Павел Далецкий - На сопках маньчжурии
Минуту генералы смотрели друг на друга.
— Свою точку зрения я изложил Алексееву, — сказал Куропаткин и зашагал к камню.
В переписке штабов по поводу корпуса Штакельберга прошел месяц. За это время японцы взяли Цзинь-чжоу и высадили Квантунский полуостров почти две армии.
2
На утренней заре полк занял крутые гребнистые сопки.
Зрелище с вершин было неправдоподобно хорошо. Всюду, куда ни смотрел Логунов, он видел волнистую массу тумана: точно лежало вокруг таинственное море и из глубины его поднимались бесчисленные острова — вершины сопок. Алый свет зари, все более разливаясь по небу, обагрял пенистое, бесшумно клубящееся море.
И так мало походил этот пейзаж на пейзаж земли и так напоминал лунные пейзажи из книжек по астрономии, что Логунов почувствовал себя на минуту вырванным из действительности.

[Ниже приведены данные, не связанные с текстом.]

-- ==== Sys2Proof/Certificates/Slice0/Obligations.lean ====
section
/-!
DEFINITION. The statements for the provers. `open` brings the model's names; every statement stands for itself.
-/
open Sys2Proof Sys2Proof.Machine

/-- START, the precharge, the close and the exit from NO_SINK of an output stage (R116 to R123): each command answers the
state that its rule gives, whenever its condition holds. -/
def Obligations.StageStartCompletes : Prop :=
  (∀ s g, startRefusal s g = 0 → exec (.stageStart g) s = .next (withStages s fun t => beginStart t g))
  ∧ (∀ s g n, startRefusal s g = n + 1 → exec (.stageStart g) s =
      .next (withStages (updStage s g fun x => { x with startRefused := n + 1 }) fun t => startRefusedTo t g))
  ∧ (∀ s g, starting s g = true → isOutputStage s g = true → (stageOutlets s g).any (readingsAgree s g) = false →
      ∃ t, exec (.vehicleVoltageDisagree g) s = .next t ∧ t.sx.stage[g].st = .off ∧ t.sx.stage[g].fail = 1)
  ∧ (∀ s o mV, exec (.vehicleVoltageForward o mV) s =
      .next (updOutlet s o fun x => { x with vMer := mV, vMerAt := some s.mono }))
  ∧ (∀ s g, s.sx.stage[g].st = .precharge → stgKind s g ≠ 4 → prechargeBand s g = true →
      (stageOutlets s g).all (vMerFresh s) = true →
      exec (.prechargeComplete g) s = .next (updStage s g fun x => { x with st := .closeWait, noSinkRestr := true }))
  ∧ (∀ s g, s.sx.stage[g].st = .closeWait → prechargeBand s g = false →
      ∃ t, exec (.closeWaitBandLost g) s = .next t ∧ t.sx.stage[g].st = .precharge
        ∧ t.sx.stage[g].noSinkRestr = s.sx.stage[g].noSinkRestr ∧ ∀ o ∈ stageOutlets s g, t.lk.outlet[o].wait = none)
  ∧ (∀ s g, starting s g = true →
      ∃ t, exec (.preTimeoutExpiry g) s = .next t ∧ t.sx.stage[g].st = .off ∧ t.sx.stage[g].fail = 2)
  ∧ (∀ s g, s.sx.stage[g].st = .closeWait →
      ∃ t, exec (.closeRefused g) s = .next t ∧ t.sx.stage[g].st = .off ∧ t.sx.stage[g].fail = 3)
  ∧ (∀ s g, s.sx.stage[g].st = .closeWait → (stageOutlets s g).all (fun o => s.lk.outlet[o].closed) = true →
      exec (.contactorsConfirmed g) s = .next ((stageOutlets s g).foldl
        (fun t o => outletConfirmed (setFeedback t o false) g o)
        (reshare (updStage s g fun x => { x with st := .noSink, limNow := 0, limAt := s.mono }) g)))
  ∧ (∀ s g, s.sx.stage[g].st = .noSink → iMin s g ≤ stageCur s g →
      exec (.noSinkExit g) s = .next (updStage s g fun x => { x with st := .run, lift := true }))

/-- STOP, the ramp's end, discharge, and Helm's heartbeat (R25 to R27, R116, R126, R127). -/
def Obligations.StageStopCompletes : Prop :=
  (∀ s g, s.sx.stage[g].st = .precharge ∨ s.sx.stage[g].st = .closeWait →
      ∃ t, exec (.stageStop g) s = .next t ∧ t.sx.stage[g].st = .off)
  ∧ (∀ s g, s.sx.stage[g].st = .noSink ∨ s.sx.stage[g].st = .run →
      ∃ t, exec (.stageStop g) s = .next t ∧ t.sx.stage[g].st = .rampDown)
  ∧ (∀ s g, s.sx.stage[g].st = .rampDown → stageCur s g < iMin s g → s.sx.stage[g].byHelm = true →
      ∃ t, exec (.rampDownComplete g) s = .next t ∧ t.sx.stage[g].st = .off)
  ∧ (∀ s g, s.sx.stage[g].st = .rampDown → stageCur s g < iMin s g → s.sx.stage[g].byHelm = false →
      isOutputStage s g = true → ∃ t, exec (.rampDownComplete g) s = .next t ∧ t.sx.stage[g].st = .rampDown)
  ∧ (∀ s g, s.sx.stage[g].st = .rampDown → s.sx.stage[g].parked = true →
      (stageOutlets s g).all (fun o => !s.lk.outlet[o].closed) = true → canDischarge s g = true →
      exec (.dischargeRequest g) s = .next (reshare (updStage s g fun x =>
        { x with st := .discharge, parked := false, noSinkRestr := false }) g))
  ∧ (∀ s g, s.sx.stage[g].st = .rampDown → s.sx.stage[g].parked = true →
      (stageOutlets s g).all (fun o => !s.lk.outlet[o].closed) = true → canDischarge s g = false →
      ∃ t, exec (.dischargeRequest g) s = .next t ∧ t.sx.stage[g].st = .off)
  ∧ (∀ s g, s.sx.stage[g].st = .discharge → vOut s g < 50 * unit31 →
      ∃ t, exec (.dischargeComplete g) s = .next t ∧ t.sx.stage[g].st = .off)
  ∧ (∀ s g, s.sx.stage[g].st = .discharge →
      ∃ t, exec (.dischTExpiry g) s = .next t ∧ t.sx.stage[g].st = .off ∧ t.sx.stage[g].fail = 4)
  ∧ (∀ s, s.landfall.helmUp = true → s.sx.up = true → s.sx.helmLost = false →
      exec .laneHeartbeat s = .next { s with sx := { s.sx with beating := true, helmLost := false } })
  ∧ (∀ s, s.landfall.helmUp = true → s.sx.up = true → s.sx.helmLost = true →
      exec .laneHeartbeat s =
        .next (logClear { s with sx := { s.sx with beating := true, helmLost := false } } 0x0406 .sextant 0))
  ∧ (∀ s, s.sx.beating = true → exec .heartbeatLoss s = .next (withStages
      (logDetect { s with sx := { s.sx with beating := false, helmLost := true } } 0x0406 .sextant 0)
      fun u => (List.finRange 8).foldl loseHelm u))
  ∧ (∀ s g iSet vSet, s.sx.up = true → ∃ t, exec (.laneSetpointUpdate g iSet vSet) s = .next t
      ∧ t.sx.stage[g].iSet = iSet ∧ t.sx.stage[g].vCmd = vSet
      ∧ t.sx.stage[g].vSet = (takeVSet s g vSet s.sx.stage[g]).vSet
      ∧ t.sx.stage[g].vGoal = (takeVSet s g vSet s.sx.stage[g]).vGoal)
  ∧ (∀ s, exec .postSplitRecompute s = .next (postSplit s))

/-- Every cause of Table 05-5 that a command carries leaves the stage LATCHED with its cause recorded, from each state in
which R116 lets it act; and the two retirements of R139 take their cell out. -/
def Obligations.LatchesComplete : Prop :=
  (∀ s g, (s.sx.stage[g].st = .noSink ∨ s.sx.stage[g].st = .run) → stageCur s g < -reverseBound s g →
      ∃ t, exec (.reverseCurrentLatch g) s = .next t ∧ LatchedBy t g .reverse)
  ∧ (∀ s c g, cellStage s c = some g → s.sx.stage[g].st.running = true →
      cfgN s 0x11 g 0x050 31 24 ≤ s.sx.cell[c].cbcRun + flag s.sx.cell[c].cbcHit →
      ∃ t, exec (.cbcLatch c) s = .next t ∧ LatchedBy t g .cbc)
  ∧ (∀ s (g : Fin 8), cfgN s 0x11 g 0x050 15 0 ≠ 0 → s.sx.stage[g].st.running = true →
      cfgN s 0x11 g 0x050 15 0 * unit31 < stageCur s g →
      ∃ t, exec (.oclLatch g) s = .next t ∧ LatchedBy t g .ocl)
  ∧ (∀ s n g, channelStage s n = some g →
      ∃ t, exec (.fltNAssert n none) s = .next t ∧ LatchedBy t g .flt)
  ∧ (∀ s n g w, channelStage s n = some g → 5000 ≤ w →
      ∃ t, exec (.fltNAssert n (some w)) s = .next t ∧ LatchedBy t g .flt)
  ∧ (∀ s n w, w ≤ 2000 →
      exec (.fltNAssert n (some w)) s = .next (updChannel s n fun x => { x with fltIn := false }))
  ∧ (∀ s n g w, channelStage s n = some g → 2000 < w → w < 5000 →
      ∃ t, exec (.fltNAssert n (some w)) s = .next t ∧ t.free = s.free + 1
        ∧ (Config.freeBit s.free = true → LatchedBy t g .flt)
        ∧ (Config.freeBit s.free = false → t.sx.stage = s.sx.stage))
  ∧ (∀ s n g high, channelStage s n = some g →
      ∃ t, exec (.readbackMismatch n high) s = .next t ∧ LatchedBy t g .readback)
  ∧ (∀ s n high, channelStage s n = none → ∃ t, exec (.readbackMismatch n high) s = .next t
      ∧ (if high then t.sx.channel[n].rbErrH = true else t.sx.channel[n].rbErrL = true))
  ∧ (∀ s i g, 3 ≤ s.sx.law[i].ovrConsec → lawStage s i = some g → s.sx.stage[g].st ≠ .off →
      ∃ t, exec (.overrunLatch i) s = .next t ∧ LatchedBy t g .overrun)
  ∧ (∀ s i, 3 ≤ s.sx.law[i].ovrConsec → lawStage s i = none → s.sx.law[i].stopped = false →
      ∃ t, exec (.overrunLatch i) s = .next t ∧ t.sx.law[i].stopped = true ∧ t.sx.law[i].ready = none
        ∧ t.sx.law[i].out = none)
  ∧ (∀ s lineB g, s.sx.stage[g].st ≠ .off →
      ∃ t, exec (.gatePermitFall lineB) s = .next t ∧ LatchedBy t g .permit)
  ∧ (∀ s c g, cellStage s c = some g → s.sx.stage[g].st.running = true → cellOpen s g c = true →
      exec (.cellOpenRetire c) s = .next (withStages s fun t => retireCell t g c 1))
  ∧ (∀ s c g, cellStage s c = some g → s.sx.stage[g].st.running = true → s.sx.cell[c].st = .estimated →
      sdInvalid s (cellSrc s c) = true →
      exec (.estTExpiry c) s = .next (reshare (updCell s c fun x => { x with rampOut := true, ramp := 0 }) g))

/-- The front end's precharge, the requests for the outputs of kinds 3 and 4, and its automatic start and stop (R125,
R488). -/
def Obligations.FrontEndCompletes : Prop :=
  (∀ s g, s.sx.stage[g].st = .precharge → stgKind s g = 4 → vMinReached s g = true → acMainClosed s = true →
      linkPrechargeOff s = true → omegaSteady s g = true → exec (.afe3PrechargeComplete g) s =
        .next (updAux (updStage s g fun x => { x with
          st := .run, parked := false, vSet := vOut s g / 2000, vGoal := some x.vCmd }) g fun a =>
          { a with vAt := s.mono }))
  ∧ (∀ s g, stgKind s g = 4 → s.landfall.phase = 9 → safetyConfirmed s = true → permitHigh s = true →
      afeWanted s g = true → s.sx.stage[g].st = .off → exec (.afe3AutoStart g) s = .next (startStage s g))
  ∧ (∀ s g, s.sx.stage[g].st = .precharge → stgKind s g = 4 → vMinReached s g = true →
      exec (.afe3VminReached g) s = .next (driveKinds { s with lk := { s.lk with kind4 := true } }))
  ∧ (∀ s, acMainClosed s = true → exec .acMainConfirmed s =
      .next (driveKinds { s with lk := { s.lk with kind3 := false } }))
  ∧ (∀ s g, s.sx.stage[g].st = .run → stgKind s g = 4 → afeQuiet s g = true →
      ∃ t, exec (.afe3AutoStop g) s = .next t ∧ t.sx.stage[g].st = .rampDown)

— Василий Васильевич, — крикнул он Шапкину, который следил за тем, как два солдата выгребали из-под скалы щебень, — хорош мир?
— В вашем хорошем мире неуютно.
— Что это вы такую чистоту наводите?
— Надо же, батенька, приготовить для себя нору. Говорят, он палит издалека.
Шапкин за дни похода осунулся и часто вздыхал.
Прозвучал сигнал горниста. Роты и батальоны выстраивались на склонах. Солнце подымалось, туман делался легче, тревожнее. Казалось, один порыв ветра — и все это зыбкое море мгновенно взлетит. Снизу донесся стук копыт. Появилась голова, плечи, потом весь на коне генерал Гернгросс.
Он был в серой чесучовой рубашке; фуражка, сдвинутая на затылок, придавала лицу выражение спокойствия и домашности. «В самом деле, — подумал Логунов, — генерал сейчас занимается самым обыкновенным солдатским делом: последними приготовлениями к бою!» Когда Гернгросс повернулся к солнцу, на груди его сверкнул георгиевский крест, который подтвердил впечатление спокойной смелости, внушаемое начальником дивизии.
Здороваясь с полком, он медленно проехал вдоль фронта.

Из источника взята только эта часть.